Consuming Kafka topics using ZIO Streams
You can stream data from Kafka using the plainStream
method:
import zio.Console.printLine
import zio.kafka.consumer._
consumer
.plainStream(Subscription.topics("topic150"), Serde.string, Serde.string) // (1)
.tap(cr => printLine(s"key: ${cr.record.key}, value: ${cr.record.value}")) // (2)
.map(_.offset) // (3)
.aggregateAsync(Consumer.offsetBatches) // (4)
.mapZIO(_.commit) // (5)
.runDrain
(1) There are several types of subscriptions: a set of topics, a topic name pattern, or fully specified set of topic-partitions (see subscriptions).
(2) The plainStream
method returns a stream of CommittableRecord
objects.
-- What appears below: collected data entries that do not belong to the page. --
/-- CONTRIBUTOR_TIMEOUT (R451, R466): one record; every held packet of the phase goes, and every member engine hears of it. The
report's UNIT is the missing leaf's core when the missing child is a leaf. -/
def redTimeout (cl : Nat) (m : RedMsg) : Act := fun h =>
  match (h.cluster cl).nodes.find? (fun n => n.msg == m && decide (n.since + 2 ^ 21 ≤ h.glob.now)) with
  | none => []
  | some _ =>
    let r : ErrRec := { code := 0x15C, tval := BitVec.ofNat 64 (nodeTval m), unitk := 3, unit := cl, inst := (h.inst m.inst).num, tag := m.gtag }
    let s := (parentSpan m).getD (0, 0)
    let miss := if m.lo = s.1 then m.hi + 1 else s.1
    let isLeaf := if m.lo = s.1 then m.hi + 1 == s.2 else m.lo == s.1 + 1
    Act.all [
      record (4 * (cl / 144) + dieOfCl (cl % 144)) r,
      Act.each (h.clusters.map (fun c => c.1)) (fun c => modCluster c (fun x => { x with nodes := x.nodes.filter (fun n => !samePhase n.msg m) })),
      Act.each m.members (fun e => sendNotice cl e m.comm m.seq 0 m.gtag),
      after 1 (.ext (.instanceAbort m.inst (abortStatus (if isLeaf then leafCore m miss else cl) 0x15C)))] h

def execContributorTimeout (s : State) : Host.Outcome State Fault Refusal :=
  match s.ev with
  | .contributorTimeout cl m => eventAct s (redTimeout cl m)
  | _ => eventAct s Act.nil

/-! ### Chunks (R343, R452, R455, R456) -/

/-- A member engine fails at run time (R455). -/
def engineFail (cl : Nat) (p : Plan) (reason peer : Nat) : Act := Act.look (fun h =>
  abortInst (4 * (cl / 144) + dieOfCl (cl % 144)) p.inst
    { code := 0x161 + 2 * p.comm, tval := BitVec.ofNat 64 (reason + peer % 2 ^ 14 * 2 ^ 16), unitk := 4, unit := cl,
      tag := (commAt h cl p.comm).gtag })

/-- Does an engine take a packet with a group tag (R452)? -/
def tagBound (h : Hw) (cl gtag : Nat) : Bool := gtag == 0 || (h.cluster cl).comms.any (fun c => c.2.bound && c.2.gtag == gtag)

/-- A packet with a stale tag is dropped and counted. -/
def staleAt (cl gtag : Nat) : Act := record (4 * (cl / 144) + dieOfCl (cl % 144)) { code := 0x150, unitk := 4, unit := cl, tag := gtag }

/-- A delivery of an engine's own chunk has performed at its receiver. -/
def deliveredTo (cl comm seq : Nat) : Act := Act.look (fun h =>
  match planOf h cl comm seq with
  | none => Act.nil
  | some (i, _) => Act.all [modPlan cl i (fun p => { p with undone := p.undone - 1 }), phaseCheck cl i])

/-- Ck in which what an engine reads or writes of a tensor has performed at its home slices (R351). -/
def engineMemCk : Nat := 140

/-- The lines at which a collective engine reads or writes elements of a tensor go to their home slices, on port 8 (R315, R316). -/
def engineLines (cl : Nat) (t : Tens) (write : Bool) (l : List (Nat × Nat)) : Act := Act.look (fun h =>
  let pk := cl / 144
  let lines := l.flatMap (fun x => match tileAt h pk t (t.tileNo (x.1 / 64) (x.2 / 64)) with
    | none => []
    | some (a, _) => (List.range (fmtPlanes t.fmt)).map (fun p => lineOf (a + elemByte p x.1 x.2)))
  Act.each (uniq lines) (fun n => atUnit (homeDom h (64 * n)) h.glob.now (.slice {
    port := 8, arrived := 0, src := 8 * (cl % 144) + 1152 * pk, seat := false, acc := 0, part := write.toNat, line := n })))

/-- CHUNK_ARRIVAL: a whole chunk is written under the plan that runs; another sequence number fails the engine (R455), and a
chunk for a plan that is gone is discarded whole (R456). Its senders have delivered it once its writes have performed (R344). -/
def chunkArrives (m : ChunkMsg) : Act := fun h =>
  let cl := m.cluster
  if !tagBound h cl m.gtag then staleAt cl m.gtag h
  else match (h.cluster cl).plans.find? (fun p => p.2.comm == m.comm && p.2.running) with
    | none => []
    | some (i, p) =>
      let c := commAt h cl p.comm
      let me := rankOf c cl
      if p.seq ≠ m.seq ∨ p.done ≠ m.phase then engineFail cl p 4 m.src h
      else if !m.wrote then after engineMemCk (.chunkArrival { m with wrote := true }) h
      else match tensAt h (cl / 144) p.img p.block.dstt with
        | none => []
        | some t =>
          Act.all [
            engineLines cl t true ((m.elems.filter (fun e => p.want.contains e.1)).map (fun e => dstPos p.block t p.phase.tlay me e.1)),
            Act.each (m.elems.filter (fun e => p.want.contains e.1)) (fun e =>
              let x := dstPos p.block t p.phase.tlay me e.1
              elemPut (cl / 144) t x.1 x.2 e.2),
            modPlan cl i (fun p => { p with want := p.want.filter (fun e => !(m.elems.any (fun x => x.1 == e))), heardAt := h.glob.now }),
            phaseCheck cl i,
            Act.each (if m.chunk = 0 then m.leaves else [clOfRank c m.src]) (fun x => deliveredTo x m.comm m.seq)] h

def execChunkArrival (s : State) : Host.Outcome State Fault Refusal :=
  match s.ev with
  | .chunkArrival m => eventAct s (chunkArrives m)
  | _ => eventAct s Act.nil

/-- Runs of elements with one set of leaves and destinations, each at most a packet's 128 bytes. -/
def packetRuns (n : Nat) (g : Nat → List Nat × List Nat) : List Nat → List (List Nat)
  | [] => []
  | e :: r => match packetRuns n g r with
    | [] => [[e]]
    | l :: t => if l.length < n ∧ g (l.headD 0) = g e then (e :: l) :: t else [e] :: l :: t

/-- The elements of a chunk's combines, packet by packet, and for each packet its leaves and its destinations. -/
def leafRuns (p : Plan) (me : Nat) (l : List (Nat × Nat)) : List (List Nat × List Nat × List Nat) :=
  let f := p.phase
  let b := p.block
  let kc := coordsOn b f.keep me
  let g := fun e => (leavesOf b f kc e, destsOf b f kc e)
  (packetRuns (max 1 (1024 / fmtPlanes b.fmt)) g (l.map (fun x => x.2))).map (fun es => (es, (g (es.headD 0)).1, (g (es.headD 0)).2))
In this line, we access the key
and value from the CommittableRecord
and print them to the console.
Some stream operators (like tap
and mapZIO
) break the chunking structure of the stream which heavily reduces
throughput. See a warning about mapZIO for more
information and alternatives.
(3) Here we get the offset of the record, so we now have a stream of offsets.
(4) The offsets are aggregated into an OffsetBatch
. The offset batch keeps the highest seen offset per partition.
(5) All offsets in the OffsetBatch
are committed. As soon as the commit is done, the next offset batch is pulled
from the stream. Because the aggregation in (4) is asynchronous, this application is continuously committing while
concurrently processing records.
Consuming with more parallelism​
To process partitions (assigned to the consumer) in parallel, you may use the partitionedStream
method, which creates
a nested stream of partitions:
import zio.Console.printLine
import zio.kafka.consumer._
consumer
.partitionedStream(Subscription.topics("topic150"), Serde.string, Serde.string)
.flatMapPar(Int.MaxValue) { case (topicPartition, partitionStream) => // (1)
ZStream.fromZIO(
printLine(s"Starting stream for topic '${topicPartition.topic}' partition ${topicPartition.partition}")
) *>
partitionStream
.tap(record => printLine(s"key: ${record.key}, value: ${record.value}")) // (2)
.map(_.offset) // (3)
}
.aggregateAsync(Consumer.offsetBatches) // (4)
.mapZIO(_.commit)
.runDrain
(1) When using partitionedStream with flatMapPar(n)
, it is recommended to set n to Int.MaxValue
. N must be equal to
or greater than the number of partitions your consumer subscribes to otherwise there will be unhandled partitions and
Kafka eventually evicts your consumer.
Each time a new partition is assigned to the consumer, a new partition stream is created and the body of the
flatMapPar
is executed.
(2) As before, here we process the received CommittableRecord
.
(3) and (4) Note how the offsets from all the sub-streams are merged into a single stream of OffsetBatch
es. This
ensures only a single stream is doing commits.
In this example, each partition is processed in parallel, on separate fibers, while a single fiber is doing commits.